PROMPT -
Retype exactly the lines that run from the start of the data to the line holding "of its extent list. -/", including both, and only those.

DATASET RECORDS Start Marker

-- ==== Sys2Proof/Machine/Clips.lean ====
section
/-! DEFINITION. Extents, the placing of a clip's bytes and the writer of a slot (07: R143, R149 to R153, R155,
R156, R159, R160). -/

namespace Sys2Proof.Machine

/-- Change the CSC of a slot. -/
def State.updSlot (s : State) (x : SlotId) (f : Slot → Slot) : State := s.setSlot x (f (s.slot x))

/-- Change the open clip of a slot. -/
def State.updClip (s : State) (x : SlotId) (f : Clip → Clip) : State :=
  s.updSlot x fun v => { v with clip := v.clip.map f }

/-! ## Extents and held room (R143) -/

/-- The end sector of an extent. -/
def Extent.stop (e : Extent) : Nat := e.start + e.count

/-- The bytes a clip can hold in an entry of its extent list. -/
def ClipExtent.room (e : ClipExtent) : Nat := (e.extent.stop - e.first) * 512

/-- The bytes a clip can hold in its extent list. -/
def Clip.listed (c : Clip) : Nat := (c.extents.map ClipExtent.room).sum

/-- Why counting the held room stopped. -/
inductive Bound where
  | final | limit
  deriving DecidableEq, Repr

/-- The held room: its bytes, why counting stopped if it did, and the bytes held beyond that. -/
structure Room where
  bytes : Nat
  bound : Option Bound
  beyond : Nat
  deriving DecidableEq, Repr

/-- Count queued extents after `n` entries of the clip's list (R143). The final mark is looked at before the limit, so
an extent that is both bounds the room as the final one (log 63). -/
def countRoom (n : Nat) : List Extent → Room
  | [] => ⟨0, none, 0⟩
  | e :: r =>
    if e.final then ⟨e.count * 512, some .final, 0⟩
    else if 64 ≤ n + 1 then ⟨e.count * 512, some .limit, (r.map fun k => k.count * 512).sum⟩
    else
      let t := countRoom (n + 1) r
      { t with bytes := t.bytes + e.count * 512 }

/-- The held room of a slot with an open clip (R143). -/
def Slot.heldRoom (v : Slot) (c : Clip) : Room :=
  let here := c.listed - c.placed
  match c.extents.getLast? with
  | none => countRoom 0 v.queue
  | some e =>
    if e.extent.final then ⟨here, some .final, 0⟩
    else if 64 ≤ c.extents.length then ⟨here, some .limit, (v.queue.map fun k => k.count * 512).sum⟩
    else
      let t := countRoom c.extents.length v.queue
      { t with bytes := t.bytes + here }

/-- A slot holds room: a current extent or a queued one (R146). -/
def Slot.holdsRoom (v : Slot) : Bool := v.current.isSome || !v.queue.isEmpty

/-- The sectors that `placed` bytes use in each entry of an extent list (R151). -/
def useExtents : Nat → List ClipExtent → List ClipExtent
  | _, [] => []
  | placed, e :: r =>
    { e with used := (min placed e.room + 511) / 512 } :: useExtents (placed - e.room) r

/-- The current extent of an open clip: the last of its list, at the next unused sector (R143, R153). -/
def Clip.current (c : Clip) : Option CurrentExtent :=
  c.extents.getLast?.map fun e => ⟨e.extent, e.first + e.used⟩

/-- Take queued extents into a clip's list until its placed bytes fit (R151). -/
def takeExtents (placed : Nat) : List Extent → List ClipExtent → List ClipExtent × List Extent
  | [], l => (l, [])
  | e :: r, l =>
    if placed ≤ (l.map ClipExtent.room).sum then (l, e :: r)
    else takeExtents placed r (l ++ [⟨e, e.start, 0⟩])

/-- Place `n` bytes at the clip's end (R151, R153). -/
def Slot.placeBytes (v : Slot) (c : Clip) (source : ItemSource) (n : Nat) (counts : ClipCounts) : Slot :=
  let placed := c.placed + n
  let t := takeExtents placed v.queue c.extents
  let c1 := { c with
    placed := placed
    counts := counts
    items := c.items ++ [⟨c.placed, n, source, counts⟩]
    extents := useExtents placed t.1 }
  { v with clip := some c1, current := c1.current, queue := t.2 }

/-- The card sector of a byte of the clip, and the sectors from it to the end of its extent (R151, R153). -/
def sectorOf : Nat → List ClipExtent → Option (Nat × Nat)
  | _, [] => none
  | b, e :: r =>
    if b < e.room then some (e.first + b / 512, e.extent.stop - (e.first + b / 512)) else sectorOf (b - e.room) r

/-! ## The OPEN, CLOSE and FILL blocks (R149, R159, R160) -/

/-- The OPEN block of a clip (R149). -/
def Clip.openBlock (c : Clip) (x : SlotId) (mode : RecordMode) : List Byte :=
  streamBlock kindOpen c.first
    (leBytes 4 c.id.toNat ++ leBytes 4 c.prev.toNat ++ leBytes 4 c.first.toNat ++ leBytes 4 c.openFrame.toNat ++
      [BitVec.ofNat 8 (slotCode x), BitVec.ofNat 8 mode.code, BitVec.ofNat 8 c.rate.code, 0])
    (if c.continuation then 0x10 else 0)

/-- The frame number of a clip's CLOSE block: its last frame, or S when it holds no group (R159). -/
def Clip.closeFrame (c : Clip) : FrameNo := if c.counts.groups = 0 then c.first else c.next - 1

/-- The CLOSE block of a clip (R159). -/
def Clip.closeBlock (c : Clip) (x : SlotId) : List Byte :=
  streamBlock kindClose c.closeFrame
    (leBytes 4 c.id.toNat ++ [BitVec.ofNat 8 (slotCode x), BitVec.ofNat 8 (bit c.relayContinued + 2 * bit c.safeStopped)]
      ++ leBytes 4 c.first.toNat ++ leBytes 4 c.counts.groups ++ c.counts.firstTc.bytes ++ c.counts.lastTc.bytes
      ++ leBytes 4 c.counts.gaps ++ leBytes 4 c.counts.damaged ++ leBytes 4 c.nextId.toNat)
    0

/-- The FILL block with the largest payload, at most `n` zero bytes, that fits in `gap` (R160). -/
def largestFill (frame : FrameNo) (gap : Nat) : Nat → Option (List Byte)
  | 0 =>
    let b := streamBlock kindFill frame [] 0
    if b.length ≤ gap then some b else none
  | n + 1 =>
    let b := streamBlock kindFill frame (List.replicate (n + 1) 0) 0
    if b.length ≤ gap then some b else largestFill frame gap n

/-- The padding of a gap of `p` bytes (R160). -/
def padding (frame : FrameNo) (p : Nat) : List Byte :=
  let fill := if 14 ≤ p then (largestFill frame p (p - 14)).getD [] else []
  fill ++ List.replicate (p - fill.length) 0

/-- The bytes from a place in a clip to the end of its sector. -/
def gapAfter (placed : Nat) : Nat := (512 - placed % 512) % 512

/-! ## The stream buffer as a slot reads it -/

/-- The addresses of `n` bytes of the stream buffer from an offset on: at most two runs (R126). -/
def State.ringRuns (s : State) (offset n : Nat) : List (Nat × Nat) :=
  let base := s.shc.streamBase.toNat
  let o := offset % s.bufferSize
  if o + n ≤ s.bufferSize then [(base + o, n)]
  else [(base + o, s.bufferSize - o), (base, n - (s.bufferSize - o))]

/-- Read runs of common memory: the bytes, or the address at which an access failed. -/
def State.readRuns (s : State) : List (Nat × Nat) → Except Nat (List Byte)
  | [] => .ok []
  | (a, n) :: r =>
    match s.busRead a n with
    | .error bad => .error bad
    | .ok b =>
      match s.readRuns r with
      | .error bad => .error bad
      | .ok t => .ok (b ++ t)

/-- The timecode in the META block at an offset of the stream buffer (R150). The bytes are those that stand there, also
where the bus fails their addresses in the step (log 32). -/
def State.groupTimecode (s : State) (offset : Nat) : Timecode :=
  let bytes := (s.ringRuns (offset + 2) 40).flatMap fun r => Memory.readAll s.mem r.1 r.2
  match unstuff 18 bytes with
  | .ok b _ =>
    { frames := (b.getD 14 0).toNat, seconds := (b.getD 15 0).toNat, minutes := (b.getD 16 0).toNat,
      hours := (b.getD 17 0).toNat }
  | _ => .zero

/-- The counts of a clip with a group more (R150). -/
def ClipCounts.add (k : ClipCounts) (r : IndexRec) (tc : Timecode) : ClipCounts :=
  { groups := k.groups + 1
    gaps := k.gaps + bit (r.damage.getLsbD 0)
    damaged := k.damaged + bit (r.damage != 0)
    firstTc := if k.groups = 0 then tc else k.firstTc
    lastTc := tc }

/-- No group placed (R147). -/
def ClipCounts.zero : ClipCounts := { groups := 0, gaps := 0, damaged := 0, firstTc := .zero, lastTc := .zero }

/-! ## Opening and closing a slot's clip -/

/-- The newest group in the index. -/
def State.newestGroup (s : State) : Option FrameNo := s.sta.index.getLast?.map fun r => r.frame

/-- A new clip record and reader (R147, R148, R156). -/
def Clip.begin (id prev : Word) (continuation : Bool) (first openFrame : FrameNo) (rate : Rate)
    (e : ClipExtent) : Clip :=
  { id := id, prev := prev, continuation := continuation, first := first, openFrame := openFrame, rate := rate,
    recorded := 0, counts := .zero, extents := [e], relayContinued := false, safeStopped := false, nextId := 0,
    next := first, endPoint := none, items := [], placed := 0, sent := 0, acked := 0, begun := none,
    openPlaced := false, openLength := 0, openSector := 0, openDone := false, closePlaced := false,
    flushSent := false, paused := false, retry := false, fullAfter := false }

/-- The current extent a clip begins in: the slot's own, or the head of its queue (R143). -/
def Slot.firstExtent (v : Slot) : Option (ClipExtent × List Extent) :=
  match v.current, v.queue with
  | some c, q => some (⟨c.extent, c.pos, 0⟩, q)
  | none, e :: q => some (⟨e, e.start, 0⟩, q)
  | none, [] => none

/-- A slot becomes RECORDING with a new clip; the tag is 0 for a continuation (R147, R156). -/
def State.openClip (s : State) (x : SlotId) (id prev : Word) (continuation : Bool) (first : FrameNo)
    (tag : Nat) : State :=
  match (s.slot x).firstExtent with
  | none => s
  | some (e, q) =>
    let c := Clip.begin id prev continuation first s.frame s.ftu.nextFormat.rate e
    let s1 := s.updSlot x fun v =>
      { v with clip := some c, current := some ⟨e.extent, e.first⟩, queue := q, openTag := tag }
    s1.setSlotState x .recording

/-- A RECORDING slot becomes CLOSING with an end point; a pause ends (R157, R158). With the index empty the
end point is older than the clip's first frame. -/
def State.closeClip (s : State) (x : SlotId) (newest : Option FrameNo) : State :=
  (s.updClip x fun c =>
    { c with endPoint := some (newest.getD (c.first - 1)), retry := c.paused, paused := false }).setSlotState
      x .closing
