-- ==== Sys2Proof/Certificates/Slice0/Obligations.lean ====
section
/-! DEFINITION. The statements about the model, for the provers. Every title and its rules stand in
OBLIGATIONS.json. -/

open Sys2Proof Sys2Proof.Machine

/-! ## Every command, and what every step keeps -/

/-- A step takes the command at the front of the queue and runs it with the queue's rest; with no command waiting the
part idles (log 1). -/
def Obligations.StepRunsFrontCommand : Prop :=
  (∀ (c : Instr) (rest : List Instr) (s : State),
    step { s with pending := c :: rest } = exec c { s with pending := rest }) ∧
  ∀ s : State, s.pending = [] → step s = .next s

/-- Every command is carried out in every state, and none touches the queue (log 40). -/
def Obligations.EveryCommandGoesOn : Prop :=
  ∀ (c : Instr) (s : State), ∃ t, exec c s = .next t ∧ t.pending = s.pending

/-- Every step keeps common memory in its canonical form (log 7). -/
def Obligations.MemoryStaysCanonical : Prop :=
 Keeps fun s => Memory.wf s.mem = true

/-- Every step keeps the route and the mapping of GUARD_TRIP. -/
def Obligations.GuardTripRouteStaysFixed : Prop :=
  Keeps fun s => (s.flt.entry .guardTrip).route = .safeStop ∧ (s.flt.entry .guardTrip).mapping = some ⟨7, 63⟩

/-- Every step keeps it so that a tag named by a capture record is HELD, and the record's kind stands; and so that the
tag table, with every copy of it, has its 32 records and the Fault Log its 26 kinds. -/
def Obligations.CapturedTagsStayHeld : Prop :=
  Keeps capturesHeld ∧ Keeps tagTableWhole

/-- No request waits for Safe Stop between steps: every step takes the requests sent in it (log 14). -/
def Obligations.SafeStopRequestsTakenInTheirStep : Prop :=
 Keeps fun s => s.stop.requests = []

/-- The state after power-on reset has what every step keeps. -/
def Obligations.ResetMeetsTheInvariants : Prop :=
  Memory.wf State.reset.mem = true ∧ State.reset.stop.requests = [] ∧ capturesHeld State.reset ∧
  (State.reset.flt.entry .guardTrip).route = .safeStop ∧
  (State.reset.flt.entry .guardTrip).mapping = some ⟨7, 63⟩ ∧
  tagTableWhole State.reset ∧ scaleInRange State.reset

/-! ## Resets and registers (01) -/

/-- Power-on reset. Common memory, the detect switches, the clock and the queue are outside the part. -/
def Obligations.PowerOnResetPutsEveryBlockInItsResetState : Prop :=
  ∀ (e : Env) (s : State), ∃ t, exec (.powerOnReset e) s = .next t ∧
    t.shc.part = .halted ∧
    t.readPartBase = 0 ∧ t.readPartControl = 0 ∧ t.readPartStatus = 0 ∧ t.readAttention = 0 ∧
    t.attentionLine = false ∧
    t.shc.turn = .a ∧ (∀ n, t.tagRec n = .free) ∧ t.shc = .reset ∧
    t.flt = .reset ∧ t.ftu = .reset ∧ t.ldu = .reset ∧ t.mst = .reset ∧ t.acu = .reset ∧ t.sta = .reset ∧
    t.slotA = .reset s.slotA.detect ∧ t.slotB = .reset s.slotB.detect ∧ t.deck = .reset ∧
    t.cgd = .reset ∧ t.stop = .reset ∧ t.vfl = .reset ∧
    t.mem = Memory.apply s.mem e.writes ∧ t.pending = s.pending

/-- The FLT after power-on reset, with the default route and mapping of each kind (R200). -/
def Obligations.PowerOnResetEmptiesTheFaultLog : Prop :=
  ∀ (e : Env) (s : State), ∃ t, exec (.powerOnReset e) s = .next t ∧
    t.flt.first = none ∧
    (∀ k, (t.flt.entry k).inNext = false ∧ (t.flt.entry k).count = 0 ∧
      (t.flt.entry k).capture = { frame := 0, source := .none, detail1 := 0, detail2 := 0, tag := 0 }) ∧
    (∀ k, (t.flt.entry k).route =
      match k with
      | .refEarly | .gyroOverrange | .audioUnderrun | .audioOverrun | .unitDamaged => .none
      | .guardTrip | .streamBehind | .streamFull | .cardWrite | .cardTimeout => .safeStop
      | _ => .attention) ∧
    (∀ k, (t.flt.entry k).mapping = if k = .guardTrip then some ⟨7, 63⟩ else none) ∧
    ∀ n, (t.tagRec n).st = .free

/-- PART_BASE is written while the part is HALTED, and in no other part state. -/
def Obligations.PartBaseWrittenWhileHalted : Prop :=
  (∀ (e : Env) (v : Word) (s : State), s.shc.part = .halted →
    exec (.partBaseWrite e v) s = .next { s.arrive e with shc := { s.shc with partBase := v } }) ∧
  (∀ (e : Env) (v : Word) (s : State), s.shc.part ≠ .halted →
    exec (.partBaseWrite e v) s = .next (s.arrive e)) ∧
  (∀ s : State, s.readPartBase = s.shc.partBase ∧ s.powerOn.readPartBase = 0 ∧
    s.softReset.readPartBase = s.readPartBase)
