theorem witness_GroupCopiedAndIndexed :
  (∃ (e : Env) (s : State) (g : GroupCopy) (picture sound : List Byte),
    s.sta.copy = some g ∧ s.sta.pending = [] ∧ e.errors = [] ∧ Memory.wf s.mem = true ∧
    (∀ (v : UsedUnit), g.unit = some v → v.entry < 8) ∧ s.shc.partBase.toNat + 16384 ≤ 4294967296 ∧
    s.shc.streamBase.toNat + s.shc.streamSize.toNat ≤ 4294967296 ∧ (s.arrive e).readPicture g = Except.ok picture ∧
    (s.arrive e).readSound g = Except.ok sound ∧
    s.sta.writePos + (g.bytes picture sound).length ≤ s.shc.streamSize.toNat ∧ quiet s = true) ∧
  (∃ (e : Env) (s : State) (g : GroupCopy) (picture sound : List Byte),
    s.sta.copy = some g ∧ s.sta.pending = [] ∧ e.errors = [] ∧ Memory.wf s.mem = true ∧
    (∀ (v : UsedUnit), g.unit = some v → v.entry < 8) ∧ s.shc.partBase.toNat + 16384 ≤ 4294967296 ∧
    s.shc.streamBase.toNat + s.shc.streamSize.toNat ≤ 4294967296 ∧ (s.arrive e).readPicture g = Except.ok picture ∧
    (s.arrive e).readSound g = Except.ok sound ∧
    s.sta.writePos + (g.bytes picture sound).length ≤ s.shc.streamSize.toNat ∧ quiet s = true) ∧
  (∃ (e : Env) (s : State) (g : GroupCopy) (picture sound : List Byte) (x : SlotId) (c : Clip),
    s.sta.copy = some g ∧ s.sta.pending = [] ∧ e.errors = [] ∧ Memory.wf s.mem = true ∧
    (∀ (v : UsedUnit), g.unit = some v → v.entry < 8) ∧ s.shc.partBase.toNat + 16384 ≤ 4294967296 ∧
    s.shc.streamBase.toNat + s.shc.streamSize.toNat ≤ 4294967296 ∧ (s.arrive e).readPicture g = Except.ok picture ∧
    (s.arrive e).readSound g = Except.ok sound ∧
    s.sta.writePos + (g.bytes picture sound).length ≤ s.shc.streamSize.toNat ∧ (s.slot x).st = .recording ∧
    (s.slot x).clip = some c ∧ c.openPlaced = true ∧ c.closePlaced = false ∧ c.paused = false ∧ c.endPoint = none ∧
    c.next = g.source.frame.frame ∧ (s.slot x).command ≠ none ∧
    (∀ k ∈ s.sta.index, k.frame ≠ g.source.frame.frame ∧ k.frame ≠ g.source.frame.frame + 1) ∧
    (s.slot (otherSlot x)).idle = true ∧ (s.slot (otherSlot x)).clipOpen = false ∧ s.stop.requests = [] ∧
    s.stop.stopping = false ∧ (g.bytes picture sound).length + 512 ≤ ((s.slot x).heldRoom c).bytes) ∧
  (∃ (e : Env) (s : State) (g : GroupCopy) (picture sound : List Byte) (x : SlotId) (c : Clip),
    s.sta.copy = some g ∧ s.sta.pending = [] ∧ e.errors = [] ∧ Memory.wf s.mem = true ∧
    (∀ (v : UsedUnit), g.unit = some v → v.entry < 8) ∧ s.shc.partBase.toNat + 16384 ≤ 4294967296 ∧
    s.shc.streamBase.toNat + s.shc.streamSize.toNat ≤ 4294967296 ∧ (s.arrive e).readPicture g = Except.ok picture ∧
    (s.arrive e).readSound g = Except.ok sound ∧
    s.sta.writePos + (g.bytes picture sound).length ≤ s.shc.streamSize.toNat ∧ (s.slot x).st = .recording ∧
    (s.slot x).clip = some c ∧ c.openPlaced = true ∧ c.closePlaced = false ∧ c.paused = false ∧ c.endPoint = none ∧
    c.next = g.source.frame.frame ∧ (s.slot x).command ≠ none ∧
    (∀ k ∈ s.sta.index, k.frame ≠ g.source.frame.frame ∧ k.frame ≠ g.source.frame.frame + 1) ∧
    (s.slot (otherSlot x)).idle = true ∧ (s.slot (otherSlot x)).clipOpen = false ∧ s.stop.requests = [] ∧
    s.stop.stopping = false ∧ ((s.slot x).heldRoom c).bytes < (g.bytes picture sound).length + 512 ∧
    ((s.slot x).heldRoom c).bound = none ∧ c.retry = false ∧ asksNoStop s .extentStarved = true ∧
    s.flt.kinds.length = 26) :=
  ⟨⟨e0, copying, gap, [], List.replicate 24 0, by decide⟩,
   ⟨e0, withUnit, { gap with audio := arec, unit := some ⟨7, 0x900000, 3⟩ }, [0,0,0], List.replicate 24 0,
    by decide⟩,
   ⟨e0, openCopy, gap, [], List.replicate 24 0, .a, reads7, by decide⟩,
   ⟨e0, starvedCopy, gap, [], List.replicate 24 0, .a, starvedClip, by decide⟩⟩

DATASET RECORDS End Marker

OUTPUT FOR THIS TASK -
-- ==== Sys2Proof/Machine/Clips.lean ====
section
/-! DEFINITION. Extents, the placing of a clip's bytes and the writer of a slot (07: R143, R149 to R153, R155,
R156, R159, R160). -/

namespace Sys2Proof.Machine

/-- Change the CSC of a slot. -/
def State.updSlot (s : State) (x : SlotId) (f : Slot → Slot) : State := s.setSlot x (f (s.slot x))

/-- Change the open clip of a slot. -/
def State.updClip (s : State) (x : SlotId) (f : Clip → Clip) : State :=
  s.updSlot x fun v => { v with clip := v.clip.map f }

/-! ## Extents and held room (R143) -/

/-- The end sector of an extent. -/
def Extent.stop (e : Extent) : Nat := e.start + e.count

/-- The bytes a clip can hold in an entry of its extent list. -/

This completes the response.